Перед тем, как попытаться предложить требующиеся модификации российской политики, попытаюсь спрогнозировать некоторые черты мировой политики в НЭ. При этом сразу оговорюсь, что по многим признакам НЭ, как и закончившаяся эра господства победившего либерально-демократического капитализма, является преходящей, переходной к какой-то другой фазе развития мира. Если, разумеется, человечество не сорвется в катастрофу.

НЭ: некоторые характеристики

Новая эпоха будет характеризоваться многими неприятными чертами. Пока не видно конца деградации системы управления международными отношениями, сферой международной безопасности. Усложнение соревнования введением в него новых элементов сделает эволюцию мира еще менее предсказуемой. По крайней мере, на ближайшие годы.

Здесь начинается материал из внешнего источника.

-- ==== Sys2Proof/Certificates/Slice0/Obligations.lean ====
section
/-! DEFINITION. The statements for the provers. Each docstring names the rules of spec/ it formalises; a clause that is
the model's choice names its log entry. -/

open Sys2Proof Sys2Proof.Machine

/-! ### Encoding -/

/-- R81, R82, R85: decoding the word of a well-formed instruction gives the instruction back, with every operand. -/
def Obligations.DecodeInvertsEncode : Prop :=
  ∀ i : Instr, i.wellFormed = true → decode (encode i) = i

/-- R81, R85, R89: every word is the encoding of the instruction it decodes to, which is well-formed; no bit is
dropped, the ignored fields among them. -/
def Obligations.EncodeInvertsDecode : Prop :=
  ∀ op : Word, encode (decode op) = op ∧ (decode op).wellFormed = true

/-- R86 (which the spec derives from R84 and R85; the don't-care bits are its decision D6): decoding is total, no two
rows of the map overlap, a word decodes to the row it selects, and a word that selects no row is `UNRECOGNIZED`. -/
def Obligations.DecodeFollowsTheOpcodeMap : Prop :=
  ∀ op : Word,
    (∀ r ∈ opcodeRows, r.selectedBy op = true ↔ (decode op).mnemonic = r.mnemonic) ∧
    (∀ r ∈ opcodeRows, ∀ r' ∈ opcodeRows, r.selectedBy op = true → r'.selectedBy op = true → r = r') ∧
    ((∀ r ∈ opcodeRows, r.selectedBy op = false) ↔ decode op = .opUnrecognized op)

/-- R87, R106 (under the masks of R84, the spec's decision D6): the unrecognized words, exactly, with their counts,
and that each executes as a no-op that changes nothing but PC, which advances by 2. -/
def Obligations.UnrecognizedWordsAreExactlyTheListedNoOps : Prop :=
  (∀ op : Word, decode op = .opUnrecognized op ↔
    (op.toNat < 0x1000 ∧ op.toNat ≠ 0x00E0 ∧ op.toNat ≠ 0x00EE) ∨
    (op.toNat / 0x1000 = 0x8 ∧ op.toNat % 0x10 ∈ [0x8, 0x9, 0xA, 0xB, 0xC, 0xD, 0xF]) ∨
    (op.toNat / 0x1000 = 0xE ∧ op.toNat % 0x100 ∉ [0x9E, 0xA1]) ∨
    (op.toNat / 0x1000 = 0xF ∧
      op.toNat % 0x100 ∉ [0x07, 0x0A, 0x15, 0x18, 0x1E, 0x29, 0x33, 0x55, 0x65])) ∧
  unrecognizedInFamily 0x0 = 4094 ∧ unrecognizedInFamily 0x8 = 1792 ∧ unrecognizedInFamily 0xE = 4064 ∧
  unrecognizedInFamily 0xF = 3952 ∧ ((List.range 16).map unrecognizedInFamily).sum = 13902 ∧
  ∀ (op : Word) (s : State), ∃ t, exec (.opUnrecognized op) s = .next t ∧
    t = { s with pc := t.pc } ∧ AdvancedBy2 s t

/-- R92: the byte-to-instruction readings that the source's scenarios fix. -/
def Obligations.ScenarioBytesDecode : Prop :=
  decodeBytes [0x60, 0x42] = .ok (.op6xnn 0 0x42, []) ∧ decodeBytes [0x61, 0x20] = .ok (.op6xnn 1 0x20, []) ∧
  decodeBytes [0x80, 0x14] = .ok (.op8xy4 0 1, []) ∧ decodeBytes [0x23, 0x00] = .ok (.op2nnn 0x300, []) ∧
  decodeBytes [0x00, 0xEE] = .ok (.op00EE, []) ∧ decodeBytes [0x00, 0x00] = .ok (.opUnrecognized 0, [])

/-! ### Fetch and step -/

/-- R101: the opcode is `(Memory[PC] << 8) | Memory[PC+1]`, a byte that is not there taken as 0; that each byte is
substituted on its own, as at PC = 0xFFF, is the spec's decision D35 (U17; log 15, DEDUCED). -/
def Obligations.FetchIsBigEndianWithAbsentBytesZero : Prop :=
  ∀ s : State,
    s.fetch.toNat = 256 * ((s.readByte s.pc.toNat).getD 0).toNat + ((s.readByte (s.pc.toNat + 1)).getD 0).toNat ∧
    (s.pc.toNat = 0xFFF → s.fetch.toNat = 256 * (s.memRead 0xFFF).toNat) ∧
    (0x1000 ≤ s.pc.toNat → s.fetch = 0)

/-- R100 to R103: when the two bytes at PC are those of a well-formed instruction, a cycle is that instruction's
execution and nothing else. A step of the machine runs it inside a driver: in an attempt of the Debugger, between the
open poll and the tick and render that follow (R244, R248), and in an iteration of the Scheduler whose instruction
clock is due, between the one time sample and what ends the iteration (R224). An `Fx0A` that waits has nothing follow
it yet (R203; log 9). -/
def Obligations.StepRunsTheDecodedInstruction : Prop :=
  ∀ (s : State) (i : Instr), i.wellFormed = true →
    s.memRead s.pc.toNat = hiByte (encode i) → s.memRead (s.pc.toNat + 1) = loByte (encode i) →
    cycle s = exec i s ∧
    (∀ u t, s.turn = .debugger → AttemptFrom s u → exec i u = .next t →
      step s = .next (if t.waiting then t else t.finishAttempt)) ∧
    (∀ u t, s.turn = .scheduler → IterationFrom s u → u.cycleDue = true → exec i u = .next t →
      step s = .next t.afterSchedulerCycle)

/-- R64, R101, R248: a word placed where the next instruction is fetched is what the next step executes, from every
well-formed state. `withFetchWord` puts a `continueExecution()` in progress, its poll settled as open and no
breakpoint at PC, which is the model's choice (log 1, DESIGN CHOICE; the record of calls is log 6): the step is the
attempt that polls, executes the word, and then ticks and renders. -/
def Obligations.PlacedWordIsWhatTheNextStepRuns : Prop :=
  ∀ (s : State) (op : Word), s.wf → decodeTableWord 16 op.toNat = some (decode op) ∧
    ∃ u t, AttemptFrom (s.withFetchWord 16 op.toNat) u ∧
      u = { s.withFetchWord 16 op.toNat with
        answers := s.answers
        calls := if s.config.hasInput then .pollAndContinue true :: s.calls else s.calls } ∧
      exec (decode op) u = .next t ∧
      step (s.withFetchWord 16 op.toNat) = .next (if t.waiting then t else t.finishAttempt)

/-! ### Control transfer -/

/-- R120 (the spec's decisions D7 for the empty stack, D36 for the slot): PC becomes the popped value plus 2, or 2 on
an empty stack; the popped slot keeps its value. -/
def Obligations.ReturnPopsThenAddsTwo : Prop :=
  ∀ s : State, s.sp.toNat ≤ 16 → ∃ t, exec .op00EE s = .next t ∧ t = { s with pc := t.pc, sp := t.sp } ∧
    (s.sp = 0 → t.sp = 0 ∧ t.pc = 2) ∧
    (s.sp ≠ 0 → t.sp.toNat = s.sp.toNat - 1 ∧ t.pc.toNat = ((s.slot (s.sp.toNat - 1)).toNat + 2) % 65536)

/-- R122 (the spec's decision D8 for the full stack): the call's own address is pushed when a slot is free, and on a
full stack the jump is taken all the same. -/
def Obligations.CallPushesItsOwnAddressAndJumps : Prop :=
  ∀ (nnn : Addr12) (s : State), s.sp.toNat ≤ 16 → ∃ t, exec (.op2nnn nnn) s = .next t ∧
    t = { s with pc := t.pc, sp := t.sp, stack := t.stack } ∧ t.pc.toNat = nnn.toNat ∧
    (s.sp.toNat < 16 → t.sp.toNat = s.sp.toNat + 1 ∧
      ∀ k, k < 16 → t.slot k = if k = s.sp.toNat then s.pc else s.slot k) ∧
    (s.sp.toNat = 16 → t.sp = s.sp ∧ t.stack = s.stack)

/-- R121: a jump writes PC and nothing else, and a jump to its own address leaves the whole state as it was. -/
def Obligations.JumpSetsPcOnly : Prop :=
  ∀ (nnn : Addr12) (s : State), (encode (.op1nnn nnn)).toNat = 0x1000 + nnn.toNat ∧
    ∃ t, exec (.op1nnn nnn) s = .next t ∧ t = { s with pc := t.pc } ∧ t.pc.toNat = nnn.toNat ∧
      (s.pc.toNat = nnn.toNat → t = s)

/-- R123, R173 (that neither value is reduced is the spec's decision D27): `Bnnn` jumps to nnn + V0, which never
wraps, and `Fx29` points I at five times the whole byte. -/
def Obligations.OffsetJumpAndGlyphAddressAreNotReduced : Prop :=
  ∀ (nnn : Addr12) (x : Reg) (s : State),
    (∃ t, exec (.opBnnn nnn) s = .next t ∧ t = { s with pc := t.pc } ∧ t.pc.toNat = nnn.toNat + (s.getV 0).toNat) ∧
    (∃ t, exec (.opFx29 x) s = .next t ∧ t = { s with i := t.i, pc := t.pc } ∧ AdvancedBy2 s t ∧
      t.i.toNat = (s.getV x).toNat * 5)

/-! ### Skips -/

/-- R130, R131: the skips on an immediate write PC only, by 4 when their condition holds and by 2 otherwise. -/
def Obligations.ImmediateSkipsMovePcByFourOrTwo : Prop :=
  ∀ (x : Reg) (nn : Byte) (s : State),
    (encode (.op3xnn x nn)).toNat = 0x3000 + 0x100 * x.val + nn.toNat ∧
    (encode (.op4xnn x nn)).toNat = 0x4000 + 0x100 * x.val + nn.toNat ∧
    (∃ t, exec (.op3xnn x nn) s = .next t ∧ t = { s with pc := t.pc } ∧ SkippedIf (s.getV x = nn) s t) ∧
    (∃ t, exec (.op4xnn x nn) s = .next t ∧ t = { s with pc := t.pc } ∧ SkippedIf (s.getV x ≠ nn) s t)

/-- R132, R133: the skips on two registers write PC only, by 4 when their condition holds and by 2 otherwise; that the
low nibble of `5xyN` and `9xyN` does not matter is the spec's decision D6. -/
def Obligations.RegisterSkipsMovePcByFourOrTwo : Prop :=
  ∀ (x y : Reg) (n : Nibble) (s : State),
    (∃ t, exec (.op5xy0 x y n) s = .next t ∧ t = { s with pc := t.pc } ∧ SkippedIf (s.getV x = s.getV y) s t) ∧
    (∃ t, exec (.op9xy0 x y n) s = .next t ∧ t = { s with pc := t.pc } ∧ SkippedIf (s.getV x ≠ s.getV y) s t)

Перед лицом новых вызовов и разломов, о которых говорилось выше, будут, видимо, осуществляться попытки добиться нового сближения разошедшихся после «холодной войны» двух полюсов традиционного Запада — американского и европейского. Но относительное единство может быть восстановлено только в случае возобновления в той или иной форме институционального, структурного военного противостояния.

НАТО будет по-прежнему использоваться США для сохранения своих позиций в Европе. А возможно — и для целей формирования нового военно-политического противостояния. Уже сейчас в американских, околонатовских кругах гуляет идея превращения НАТО в военно-политическую  основу всемирного союза демократий. С включением Японии, Австралии, Новой Зеландии, Швеции, Финляндии. Идея вряд ли осуществима.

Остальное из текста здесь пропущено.